Last year, President Joe Biden singled out Amazon’s ability to avoid paying more in taxes, saying it was “just wrong” that a company so profitable could pay so little. Sen. Elizabeth Warren (D-MA) has made Amazon her personal tax piñata, frequently saying the company should be required to pay much more in taxes. When Sens. Warren, Ron Wyden (D-OR), and Angus King (I-ME) proposed a similar 15 percent minimum tax last year, they specifically said they were targeting Amazon.

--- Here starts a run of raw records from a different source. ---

-- ==== Sys2Proof/Machine/CmdFaults.lean ====
section
/-! DEFINITION. Meanings: the thermal pass (11), the collector, guy lines, the clock check, LANTERN, FAULT_N and the logbook (12). -/

namespace Sys2Proof.Machine

/-- THERMAL_PASS (R296): The 1 ms thermal pass converts the hot-spot and TH channels and updates the readings and
limits. -/
def execThermalPass (dt : Nat) (t : ThermIn) (s : State) : Host.Outcome State Fault Refusal :=
  s.after dt (·.onKilid fun s => (s.thermalPass t).noteTemps)

/-- COLD_BLOCK_END (R308): Cold_block stops being in force and a held autostart START is issued. -/
def execColdBlockEnd (dt : Nat) (c : Cl) (s : State) : Host.Outcome State Fault Refusal :=
  s.after dt (·.onCl c (·.coldEnd c))

/-- PULSE_HOLD_EXPIRY (R317): One second after a pulse source's raising, its DERATE factor or FAULT_N hold ends. -/
def execPulseHoldExpiry (dt : Nat) (e : BitVec 8) (s : State) : Host.Outcome State Fault Refusal :=
  s.after dt (·.onKilid (·.pulseExpire e.toNat))

/-- STICKY_CLEAR (R315): A written 1 clears a sticky bit, unless its source is asserted. -/
def execStickyClear (dt : Nat) (k : Fin 8) (w : Word) (s : State) : Host.Outcome State Fault Refusal :=
  s.after dt (·.hostAct (·.stickyClear k.val w))

/-- GUY_LINE_WIRE_FAULT (R324): Equal rail levels on three samples give a wire fault that asserts the source. -/
def execGuyLineWireFault (dt : Nat) (e : BitVec 8) (s : State) : Host.Outcome State Fault Refusal :=
  s.after dt (·.onKilid (·.guyBegin e.toNat))

/-- GUY_LINE_FAULT_END (R323): 1,024 samples of opposite levels end the wire fault. -/
def execGuyLineFaultEnd (dt : Nat) (e : BitVec 8) (s : State) : Host.Outcome State Fault Refusal :=
  s.after dt (·.onKilid (·.guyEnd e.toNat))

/-- CLOCK_CHECK (R328): Every 10 us the system clock is checked against the oscillators; roles change or clock-fail is
raised. -/
def execClockCheck (dt : Nat) (v : ClockVerdict) (s : State) : Host.Outcome State Fault Refusal :=
  s.after dt (·.onKilid (·.clockCheck v))

/-- LANTERN_TOGGLE (R326): LANTERN toggles at lantern_f while lit. -/
def execLanternToggle (dt : Nat) (s : State) : Host.Outcome State Fault Refusal :=
  s.after dt (·.onKilid (·.lanternToggle))

/-- FAULT_N_INPUT_LOW (R45): FAULT_N low after its filter, not driven by this device, raises system-fault. -/
def execFaultNInputLow (dt : Nat) (s : State) : Host.Outcome State Fault Refusal :=
  s.after dt (·.onKilid (·.faultNLow))

/-- FAULT_N_INPUT_HIGH (R45): FAULT_N returns high after its filter, and the level source system-fault stops being
asserted. -/
def execFaultNInputHigh (dt : Nat) (s : State) : Host.Outcome State Fault Refusal :=
  s.after dt (·.onKilid (·.faultNHigh))

/-- LOGBOOK_HOURLY (R336): Every 3,600 s of operation a logbook record is requested. -/
def execLogbookHourly (dt : Nat) (s : State) : Host.Outcome State Fault Refusal :=
  s.after dt (·.onKilid (·.logHourly))

/-- LOG_NOW (R336): A write of LOG_CMD.now requests a record with cause 0x04. -/
def execLogNow (dt : Nat) (s : State) : Host.Outcome State Fault Refusal :=
  s.after dt (·.hostAct (·.logNow))

/-- LOGBOOK_WRITE_START (R337): A pending logbook write begins once the memory port is free, erasing a sector if
needed. -/
def execLogbookWriteStart (dt : Nat) (s : State) : Host.Outcome State Fault Refusal :=
  s.after dt (·.onKilid (·.logStart))

/-- LOGBOOK_WRITE_COMPLETE (R342): A logbook write is verified, or fails and marks its sector bad. -/
def execLogbookWriteComplete (dt : Nat) (ok : Bool) (s : State) : Host.Outcome State Fault Refusal :=
  s.after dt (·.onKilid (·.logCompleteStep ok))

/-- LOGBOOK_WRITE_TIMEOUT (R337): A logbook write not verified within 400 ms fails. -/
def execLogbookWriteTimeout (dt : Nat) (s : State) : Host.Outcome State Fault Refusal :=
  s.after dt (·.onKilid (·.logTimeoutStep))

end Sys2Proof.Machine
end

The day Sen. Joe Manchin (D-WV) announced he had reached a deal with Majority Leader Chuck Schumer (D-NY) to raise taxes and hike spending on climate change pork, Amazon’s shares were trading around $121. On Wednesday, they closed above $134, a ten percent gain in less than a week. Amazon reported earnings that beat Wall Street’s expectations during that week, which explains the jump. But it does not seem like investors are worried that Amazon may soon face a tax bill three times larger than in recent years.

There’s good reason for that. While the alternate minimum tax would prevent companies from using deductions for capital investments or stock-based compensation, it continues to allow them to use tax credits, Daniel Bunn of the Tax Foundation told us. In fact, the bill includes hundreds of billions of dollars worth of new tax credits aimed at fostering green technology adoption. And Amazon plays in beast mode when it comes to using tax credits to reduce its tax bill.

Jeff Bezo’s retail giant said in its annual report that tax credits reduced the taxes it would have otherwise owed by $1.1 billion. The company has said that most of those tax credits are federal research and development credits, although it does not give much detail in its annual reports. The Manchin-Schumer tax bill would not touch this. Amazon will lose the benefit of the write-off for stock-based compensation, but the company will most likely at least partially offset that by using the green tech tax credits. The end result could be no change in Amazon’s tax rate.

It’s possible that Amazon’s tax rate could even fall if it aggressively cashes in on the climate change tax credits.